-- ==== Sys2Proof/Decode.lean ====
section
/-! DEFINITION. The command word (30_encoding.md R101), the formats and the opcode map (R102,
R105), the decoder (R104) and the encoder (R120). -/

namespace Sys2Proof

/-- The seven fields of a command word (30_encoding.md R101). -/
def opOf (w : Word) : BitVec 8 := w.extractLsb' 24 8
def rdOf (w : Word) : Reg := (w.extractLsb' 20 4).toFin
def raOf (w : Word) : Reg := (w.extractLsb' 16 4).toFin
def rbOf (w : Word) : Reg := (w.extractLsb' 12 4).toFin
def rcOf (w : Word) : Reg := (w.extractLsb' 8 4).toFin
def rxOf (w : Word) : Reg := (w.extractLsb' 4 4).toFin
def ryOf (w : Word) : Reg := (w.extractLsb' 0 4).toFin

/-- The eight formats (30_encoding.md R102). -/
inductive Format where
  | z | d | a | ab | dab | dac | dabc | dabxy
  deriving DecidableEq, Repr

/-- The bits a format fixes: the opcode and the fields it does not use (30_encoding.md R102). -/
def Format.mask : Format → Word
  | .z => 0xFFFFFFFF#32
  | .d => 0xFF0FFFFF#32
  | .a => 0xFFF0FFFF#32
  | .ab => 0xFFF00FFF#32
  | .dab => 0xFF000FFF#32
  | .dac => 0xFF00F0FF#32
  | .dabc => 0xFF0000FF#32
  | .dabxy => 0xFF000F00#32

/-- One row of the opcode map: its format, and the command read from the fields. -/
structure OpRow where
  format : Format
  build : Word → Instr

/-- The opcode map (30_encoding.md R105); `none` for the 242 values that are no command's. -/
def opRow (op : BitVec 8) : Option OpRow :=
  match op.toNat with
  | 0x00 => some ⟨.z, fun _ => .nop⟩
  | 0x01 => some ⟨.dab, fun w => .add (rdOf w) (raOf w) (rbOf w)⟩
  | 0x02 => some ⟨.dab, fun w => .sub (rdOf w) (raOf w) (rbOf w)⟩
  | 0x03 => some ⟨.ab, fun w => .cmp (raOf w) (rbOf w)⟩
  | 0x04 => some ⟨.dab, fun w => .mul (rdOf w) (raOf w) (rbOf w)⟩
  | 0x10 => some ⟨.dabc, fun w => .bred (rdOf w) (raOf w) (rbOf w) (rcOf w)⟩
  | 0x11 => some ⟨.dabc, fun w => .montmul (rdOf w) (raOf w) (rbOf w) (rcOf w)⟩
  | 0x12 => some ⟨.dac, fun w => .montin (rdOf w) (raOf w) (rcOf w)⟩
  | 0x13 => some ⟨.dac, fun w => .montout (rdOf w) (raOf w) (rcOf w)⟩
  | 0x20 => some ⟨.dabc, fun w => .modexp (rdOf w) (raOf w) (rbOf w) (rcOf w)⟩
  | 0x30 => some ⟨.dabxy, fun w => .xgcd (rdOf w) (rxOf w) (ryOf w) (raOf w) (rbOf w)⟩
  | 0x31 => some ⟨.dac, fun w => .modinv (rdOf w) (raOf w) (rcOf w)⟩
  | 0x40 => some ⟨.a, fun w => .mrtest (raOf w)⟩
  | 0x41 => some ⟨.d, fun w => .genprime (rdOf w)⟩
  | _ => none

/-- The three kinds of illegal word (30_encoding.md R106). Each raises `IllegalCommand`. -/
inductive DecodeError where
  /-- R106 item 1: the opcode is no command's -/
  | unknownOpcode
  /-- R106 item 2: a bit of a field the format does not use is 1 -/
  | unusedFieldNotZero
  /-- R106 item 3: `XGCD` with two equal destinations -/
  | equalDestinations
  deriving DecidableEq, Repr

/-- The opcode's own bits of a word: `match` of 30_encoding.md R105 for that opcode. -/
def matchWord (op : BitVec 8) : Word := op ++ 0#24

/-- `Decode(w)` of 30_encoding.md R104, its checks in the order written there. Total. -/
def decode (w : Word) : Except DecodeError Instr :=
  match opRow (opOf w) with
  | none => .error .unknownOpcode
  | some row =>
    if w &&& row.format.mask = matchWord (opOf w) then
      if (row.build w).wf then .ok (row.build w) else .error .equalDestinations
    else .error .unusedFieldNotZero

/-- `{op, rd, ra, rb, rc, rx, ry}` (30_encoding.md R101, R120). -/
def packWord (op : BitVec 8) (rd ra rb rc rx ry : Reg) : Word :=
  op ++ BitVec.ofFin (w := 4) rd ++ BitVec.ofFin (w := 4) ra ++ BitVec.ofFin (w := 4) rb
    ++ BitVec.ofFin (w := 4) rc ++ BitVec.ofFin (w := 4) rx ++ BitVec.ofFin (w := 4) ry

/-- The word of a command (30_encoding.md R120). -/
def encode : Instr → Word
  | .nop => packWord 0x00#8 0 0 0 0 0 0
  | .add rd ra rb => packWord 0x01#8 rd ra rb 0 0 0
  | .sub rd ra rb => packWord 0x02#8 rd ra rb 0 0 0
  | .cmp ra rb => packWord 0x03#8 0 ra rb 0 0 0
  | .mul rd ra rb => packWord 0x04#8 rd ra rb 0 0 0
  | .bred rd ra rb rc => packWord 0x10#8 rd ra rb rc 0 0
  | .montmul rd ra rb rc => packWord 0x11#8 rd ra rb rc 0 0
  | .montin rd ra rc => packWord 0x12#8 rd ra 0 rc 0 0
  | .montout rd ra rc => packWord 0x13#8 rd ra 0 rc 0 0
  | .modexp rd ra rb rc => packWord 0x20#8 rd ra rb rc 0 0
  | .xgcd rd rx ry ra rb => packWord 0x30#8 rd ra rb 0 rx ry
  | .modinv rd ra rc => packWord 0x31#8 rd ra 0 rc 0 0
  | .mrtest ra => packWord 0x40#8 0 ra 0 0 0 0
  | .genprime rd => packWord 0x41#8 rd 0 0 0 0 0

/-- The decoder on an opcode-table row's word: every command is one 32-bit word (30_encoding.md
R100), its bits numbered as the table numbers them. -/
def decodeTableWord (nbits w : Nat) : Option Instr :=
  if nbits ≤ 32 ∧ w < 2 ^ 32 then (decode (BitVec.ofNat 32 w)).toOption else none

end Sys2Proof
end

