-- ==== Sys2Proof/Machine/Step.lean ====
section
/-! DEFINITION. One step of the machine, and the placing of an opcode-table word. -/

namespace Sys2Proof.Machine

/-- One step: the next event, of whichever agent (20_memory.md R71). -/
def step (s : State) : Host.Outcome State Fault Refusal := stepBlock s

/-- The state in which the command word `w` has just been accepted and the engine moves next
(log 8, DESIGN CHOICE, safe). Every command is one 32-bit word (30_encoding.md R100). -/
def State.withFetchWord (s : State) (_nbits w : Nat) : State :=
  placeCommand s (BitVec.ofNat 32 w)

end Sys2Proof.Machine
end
★ ★ ★ ★ ★
Give back all of the records exactly as they were provided above.

▶ _Your solution_
-- ==== Sys2Proof/Decode.lean ====
section
/-! DEFINITION. The command word (30_encoding.md R101), the formats and the opcode map (R102,
R105), the decoder (R104) and the encoder (R120). -/

namespace Sys2Proof

/-- The seven fields of a command word (30_encoding.md R101). -/
def opOf (w : Word) : BitVec 8 := w.extractLsb' 24 8
def rdOf (w : Word) : Reg := (w.extractLsb' 20 4).toFin
def raOf (w : Word) : Reg := (w.extractLsb' 16 4).toFin
def rbOf (w : Word) : Reg := (w.extractLsb' 12 4).toFin
def rcOf (w : Word) : Reg := (w.extractLsb' 8 4).toFin
def rxOf (w : Word) : Reg := (w.extractLsb' 4 4).toFin
def ryOf (w : Word) : Reg := (w.extractLsb' 0 4).toFin

/-- The eight formats (30_encoding.md R102). -/
inductive Format where
  | z | d | a | ab | dab | dac | dabc | dabxy
  deriving DecidableEq, Repr

/-- The bits a format fixes: the opcode and the fields it does not use (30_encoding.md R102). -/
def Format.mask : Format → Word
  | .z => 0xFFFFFFFF#32
  | .d => 0xFF0FFFFF#32
  | .a => 0xFFF0FFFF#32
  | .ab => 0xFFF00FFF#32
  | .dab => 0xFF000FFF#32
  | .dac => 0xFF00F0FF#32
  | .dabc => 0xFF0000FF#32
  | .dabxy => 0xFF000F00#32

/-- One row of the opcode map: its format, and the command read from the fields. -/
structure OpRow where
  format : Format
  build : Word → Instr

/-- The opcode map (30_encoding.md R105); `none` for the 242 values that are no command's. -/
def opRow (op : BitVec 8) : Option OpRow :=
  match op.toNat with
  | 0x00 => some ⟨.z, fun _ => .nop⟩
  | 0x01 => some ⟨.dab, fun w => .add (rdOf w) (raOf w) (rbOf w)⟩
  | 0x02 => some ⟨.dab, fun w => .sub (rdOf w) (raOf w) (rbOf w)⟩
  | 0x03 => some ⟨.ab, fun w => .cmp (raOf w) (rbOf w)⟩
  | 0x04 => some ⟨.dab, fun w => .mul (rdOf w) (raOf w) (rbOf w)⟩
  | 0x10 => some ⟨.dabc, fun w => .bred (rdOf w) (raOf w) (rbOf w) (rcOf w)⟩
  | 0x11 => some ⟨.dabc, fun w => .montmul (rdOf w) (raOf w) (rbOf w) (rcOf w)⟩
  | 0x12 => some ⟨.dac, fun w => .montin (rdOf w) (raOf w) (rcOf w)⟩
  | 0x13 => some ⟨.dac, fun w => .montout (rdOf w) (raOf w) (rcOf w)⟩
  | 0x20 => some ⟨.dabc, fun w => .modexp (rdOf w) (raOf w) (rbOf w) (rcOf w)⟩
  | 0x30 => some ⟨.dabxy, fun w => .xgcd (rdOf w) (rxOf w) (ryOf w) (raOf w) (rbOf w)⟩
  | 0x31 => some ⟨.dac, fun w => .modinv (rdOf w) (raOf w) (rcOf w)⟩
  | 0x40 => some ⟨.a, fun w => .mrtest (raOf w)⟩
  | 0x41 => some ⟨.d, fun w => .genprime (rdOf w)⟩
  | _ => none

/-- The three kinds of illegal word (30_encoding.md R106). Each raises `IllegalCommand`. -/
inductive DecodeError where
  /-- R106 item 1: the opcode is no command's -/
  | unknownOpcode
  /-- R106 item 2: a bit of a field the format does not use is 1 -/
  | unusedFieldNotZero
  /-- R106 item 3: `XGCD` with two equal destinations -/
  | equalDestinations
  deriving DecidableEq, Repr

/-- The opcode's own bits of a word: `match` of 30_encoding.md R105 for that opcode. -/
def matchWord (op : BitVec 8) : Word := op ++ 0#24

/-- `Decode(w)` of 30_encoding.md R104, its checks in the order written there. Total. -/
def decode (w : Word) : Except DecodeError Instr :=
  match opRow (opOf w) with
  | none => .error .unknownOpcode
  | some row =>
    if w &&& row.format.mask = matchWord (opOf w) then
      if (row.build w).wf then .ok (row.build w) else .error .equalDestinations
    else .error .unusedFieldNotZero

/-- `{op, rd, ra, rb, rc, rx, ry}` (30_encoding.md R101, R120). -/
def packWord (op : BitVec 8) (rd ra rb rc rx ry : Reg) : Word :=
  op ++ BitVec.ofFin (w := 4) rd ++ BitVec.ofFin (w := 4) ra ++ BitVec.ofFin (w := 4) rb
    ++ BitVec.ofFin (w := 4) rc ++ BitVec.ofFin (w := 4) rx ++ BitVec.ofFin (w := 4) ry

/-- The word of a command (30_encoding.md R120). -/
def encode : Instr → Word
  | .nop => packWord 0x00#8 0 0 0 0 0 0
  | .add rd ra rb => packWord 0x01#8 rd ra rb 0 0 0
  | .sub rd ra rb => packWord 0x02#8 rd ra rb 0 0 0
  | .cmp ra rb => packWord 0x03#8 0 ra rb 0 0 0
  | .mul rd ra rb => packWord 0x04#8 rd ra rb 0 0 0
  | .bred rd ra rb rc => packWord 0x10#8 rd ra rb rc 0 0
  | .montmul rd ra rb rc => packWord 0x11#8 rd ra rb rc 0 0
  | .montin rd ra rc => packWord 0x12#8 rd ra 0 rc 0 0
  | .montout rd ra rc => packWord 0x13#8 rd ra 0 rc 0 0
  | .modexp rd ra rb rc => packWord 0x20#8 rd ra rb rc 0 0
  | .xgcd rd rx ry ra rb => packWord 0x30#8 rd ra rb 0 rx ry
  | .modinv rd ra rc => packWord 0x31#8 rd ra 0 rc 0 0
  | .mrtest ra => packWord 0x40#8 0 ra 0 0 0 0
  | .genprime rd => packWord 0x41#8 rd 0 0 0 0 0

/-- The decoder on an opcode-table row's word: every command is one 32-bit word (30_encoding.md
R100), its bits numbered as the table numbers them. -/
def decodeTableWord (nbits w : Nat) : Option Instr :=
  if nbits ≤ 32 ∧ w < 2 ^ 32 then (decode (BitVec.ofNat 32 w)).toOption else none

end Sys2Proof
end

-- ==== Sys2Proof/Machine/Step.lean ====
section
/-! DEFINITION. One step of the machine, and the placing of an opcode-table word. -/

namespace Sys2Proof.Machine

/-- One step: the next event, of whichever agent (20_memory.md R71). -/
def step (s : State) : Host.Outcome State Fault Refusal := stepBlock s

/-- The state in which the command word `w` has just been accepted and the engine moves next
(log 8, DESIGN CHOICE, safe). Every command is one 32-bit word (30_encoding.md R100). -/
def State.withFetchWord (s : State) (_nbits w : Nat) : State :=
  placeCommand s (BitVec.ofNat 32 w)

end Sys2Proof.Machine
end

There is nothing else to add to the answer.